Always a staple of a year’s exhibition schedule are individual and group shows of contemporary artists.The Heard Museum in Phoenix draws on loans from the collection of Charles and Valerie Diker for the exhibition Space Makers: Indigenous Expression and a New American Art. The exhibition “explores the intersection between mid-century American art and Indigenous visual culture. It shines a light on the Indian Space Painters and their profound influence on the American art scene, as well as the contributions of the modern Native art movement.” It opens November 8.

Also at the Heard is Harry Fonseca: Transformations. Fonseca (Nisenan Maidu/Portuguese/Native Hawaiian) is known for his exploration of “queerness” using the traditional figure of the trickster, Coyote. The museum notes, “Fonseca’s paintings explore Coyote as a metaphor for the transformations of self that defy Western conceptions of Indigeneity coded with a visual language that explores queer subcultures.” The exhibition continues through April 20, 2025.

Collaboration between Leah Povi Marie Lewis (Laguna, Taos, Zuni Pueblos/Hopi/Diné) and Votan Henriquez (Maya/Nahua). From Poeh Ah Ka Wohatsey: The Emergence Teachings of Resilience at the Briscoe Western Art Museum, San Antonio, TX.

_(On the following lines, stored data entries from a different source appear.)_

-- ==== Sys2Proof/Laws/Memory.lean ====
section
/-! SUPPORT. The laws of a byte array: read after write, a write leaves every other byte alone, and
every operation keeps the canonical form and the size. -/

namespace Sys2Proof.Machine

theorem Memory.read_erase (m : Memory) (a b : Nat) :
    (Memory.erase m a).read b = if b = a then Memory.unlisted else m.read b := by
  induction m with
  | nil => simp [Memory.erase, Memory.read]
  | cons c m ih =>
    obtain ⟨k, v⟩ := c
    by_cases hk : k = a
    · subst hk
      simp only [Memory.erase, if_true, ih, Memory.read]
      by_cases hb : b = k
      · simp [hb]
      · simp [hb, Ne.symm hb]
    · simp only [Memory.erase, hk, if_false, Memory.read, ih]
      by_cases hkb : k = b
      · subst hkb; simp [hk]
      · simp [hkb]

theorem Memory.read_insert (m : Memory) (a b : Nat) (v : Byte) (h : m.read a = Memory.unlisted)
    (hn : ∀ c ∈ m, c.1 ≠ a) :
    (Memory.insert m a v).read b = if b = a then v else m.read b := by
  induction m with
  | nil =>
    simp only [Memory.insert, Memory.read]
    by_cases hb : b = a
    · simp [hb]
    · simp [hb, Ne.symm hb]
  | cons c m ih =>
    obtain ⟨k, w⟩ := c
    have hk : k ≠ a := hn (k, w) (by simp)
    simp only [Memory.insert]
    split
    · simp only [Memory.read]
      by_cases hb : b = a
      · simp [hb]
      · simp [hb, Ne.symm hb]
    · have h' : Memory.read m a = Memory.unlisted := by simpa [Memory.read, hk] using h
      simp only [Memory.read, ih h' (fun c hc => hn c (by simp [hc]))]
      by_cases hkb : k = b
      · subst hkb; simp [hk]
      · simp [hkb]

theorem Memory.erase_ne (m : Memory) (a : Nat) : ∀ c ∈ Memory.erase m a, c.1 ≠ a := by
  induction m with
  | nil => simp [Memory.erase]
  | cons c m ih =>
    obtain ⟨k, v⟩ := c
    unfold Memory.erase
    split
    · exact ih
    · intro d hd
      rcases List.mem_cons.mp hd with rfl | hd
      · assumption
      · exact ih d hd

/-- Read after write: the value written at its address, every other byte as before. -/
@[simp] theorem Memory.read_write (m : Memory) (a b : Nat) (v : Byte) :
    (m.write a v).read b = if b = a then v else m.read b := by
  unfold Memory.write
  split
  · next h => rw [Memory.read_erase, h]
  · rw [Memory.read_insert _ _ _ _ (by simp [Memory.read_erase]) (Memory.erase_ne m a),
      Memory.read_erase]
    split <;> simp_all

@[simp] theorem Memory.read_nil (a : Nat) : Memory.read [] a = 0 := rfl

theorem Memory.risingFrom_mono {lo lo' : Nat} (m : Memory) (h : lo' ≤ lo)
    (hm : Memory.risingFrom lo m = true) : Memory.risingFrom lo' m = true := by
  cases m with
  | nil => rfl
  | cons c m =>
    obtain ⟨k, v⟩ := c
    simp only [Memory.risingFrom, Bool.and_eq_true, decide_eq_true_eq] at hm ⊢
    exact ⟨⟨by omega, hm.1.2⟩, hm.2⟩

theorem Memory.risingFrom_erase (m : Memory) (a lo : Nat) (hm : Memory.risingFrom lo m = true) :
    Memory.risingFrom lo (Memory.erase m a) = true := by
  induction m generalizing lo with
  | nil => rfl
  | cons c m ih =>
    obtain ⟨k, v⟩ := c
    simp only [Memory.risingFrom, Bool.and_eq_true, decide_eq_true_eq] at hm
    unfold Memory.erase
    split
    · exact Memory.risingFrom_mono _ (by omega) (ih _ hm.2)
    · simp only [Memory.risingFrom, Bool.and_eq_true, decide_eq_true_eq]
      exact ⟨hm.1, ih _ hm.2⟩

theorem Memory.risingFrom_insert (m : Memory) (a lo : Nat) (v : Byte)
    (hm : Memory.risingFrom lo m = true) (hlo : lo ≤ a) (hv : v ≠ Memory.unlisted)
    (hn : ∀ c ∈ m, c.1 ≠ a) : Memory.risingFrom lo (Memory.insert m a v) = true := by
  induction m generalizing lo with
  | nil => simp [Memory.insert, Memory.risingFrom, hlo, hv]
  | cons c m ih =>
    obtain ⟨k, w⟩ := c
    have hk : k ≠ a := hn (k, w) (by simp)
    simp only [Memory.risingFrom, Bool.and_eq_true, decide_eq_true_eq] at hm
    unfold Memory.insert
    split
    · simp only [Memory.risingFrom, Bool.and_eq_true, decide_eq_true_eq]
      exact ⟨⟨hlo, by simpa using hv⟩, ⟨⟨by omega, hm.1.2⟩, hm.2⟩⟩
    · simp only [Memory.risingFrom, Bool.and_eq_true, decide_eq_true_eq]
      exact ⟨hm.1, ih _ hm.2 (by omega) (fun c hc => hn c (by simp [hc]))⟩

/-- A write keeps the canonical form. -/
theorem Memory.wf_write (m : Memory) (a : Nat) (v : Byte) (hm : m.wf = true) :
    (m.write a v).wf = true := by
  unfold Memory.write Memory.wf
  split
  · exact Memory.risingFrom_erase _ _ _ hm
  · next hv =>
    exact Memory.risingFrom_insert _ _ _ _ (Memory.risingFrom_erase _ _ _ hm) (Nat.zero_le _) hv
      (Memory.erase_ne m a)

theorem Memory.below_erase (m : Memory) (a n : Nat) (hm : m.below n = true) :
    (Memory.erase m a).below n = true := by
  induction m with
  | nil => rfl
  | cons c m ih =>
    obtain ⟨k, v⟩ := c
    simp only [Memory.below, List.all_cons, Bool.and_eq_true] at hm
    unfold Memory.erase
    split
    · exact ih hm.2
    · simp only [Memory.below, List.all_cons, Bool.and_eq_true]
      exact ⟨hm.1, ih hm.2⟩

theorem Memory.below_insert (m : Memory) (a n : Nat) (v : Byte) (hm : m.below n = true)
    (ha : a < n) : (Memory.insert m a v).below n = true := by
  induction m with
  | nil => simp [Memory.insert, Memory.below, ha]
  | cons c m ih =>
    obtain ⟨k, w⟩ := c
    simp only [Memory.below, List.all_cons, Bool.and_eq_true] at hm
    unfold Memory.insert
    split
    · simp only [Memory.below, List.all_cons, Bool.and_eq_true, decide_eq_true_eq]
      exact ⟨ha, by simpa using hm.1, hm.2⟩
    · simp only [Memory.below, List.all_cons, Bool.and_eq_true]
      exact ⟨hm.1, ih hm.2⟩

/-- A write inside the array keeps its size. -/
theorem Memory.below_write (m : Memory) (a n : Nat) (v : Byte) (hm : m.below n = true)
    (ha : a < n) : (m.write a v).below n = true := by
  unfold Memory.write
  split
  · exact Memory.below_erase _ _ _ hm
  · exact Memory.below_insert _ _ _ _ (Memory.below_erase _ _ _ hm) ha

/-- A byte string keeps the canonical form. -/
theorem Memory.wf_writeList (bs : List Byte) (m : Memory) (a : Nat) (hm : m.wf = true) :
    (m.writeList a bs).wf = true := by
  induction bs generalizing m a with
  | nil => exact hm
  | cons b bs ih => exact ih _ _ (Memory.wf_write m a b hm)

/-- A byte string that fits keeps the size. -/
theorem Memory.below_writeList (bs : List Byte) (m : Memory) (a n : Nat) (hm : m.below n = true)
    (h : a + bs.length ≤ n) : (m.writeList a bs).below n = true := by
  induction bs generalizing m a with
  | nil => exact hm
  | cons b bs ih =>
    simp only [List.length_cons] at h
    exact ih _ _ (Memory.below_write m a n b hm (by omega)) (by omega)

/-- Reading after a byte string is written. -/
theorem Memory.read_writeList (bs : List Byte) (m : Memory) (a x : Nat) :
    (m.writeList a bs).read x =
      if a ≤ x ∧ x < a + bs.length then bs.getD (x - a) 0 else m.read x := by
  induction bs generalizing m a with
  | nil =>
    have h : ¬ (a ≤ x ∧ x < a) := by omega
    simp [Memory.writeList, h]
  | cons b bs ih =>
    simp only [Memory.writeList, ih, Memory.read_write, List.length_cons]
    by_cases hx : x = a
    · subst hx
      simp
    · by_cases h : a + 1 ≤ x ∧ x < a + 1 + bs.length
      · have h2 : a ≤ x ∧ x < a + (bs.length + 1) := by omega
        have h3 : x - a = (x - (a + 1)) + 1 := by omega
        rw [if_pos h, if_pos h2, h3]
        simp
      · have h2 : ¬ (a ≤ x ∧ x < a + (bs.length + 1)) := by omega
        rw [if_neg h, if_neg h2, if_neg hx]

end Sys2Proof.Machine
end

A mid-career retrospective of the basket weaving of Passamaquoddy artist Jeremy Frey will be shown at the Art Institute of Chicago from October 26 through February 10, 2025. Jeremy Frey: Woven “includes more than 50 baskets Frey has crafted over the last two decades. These pieces chart his development as an artist dedicated to expanding and elaborating the possibilities of traditional Passamaquoddy basket weaving. An artist’s artist, Frey continually, meticulously, and systematically redefines his practice to imaginative and unexpected ends.”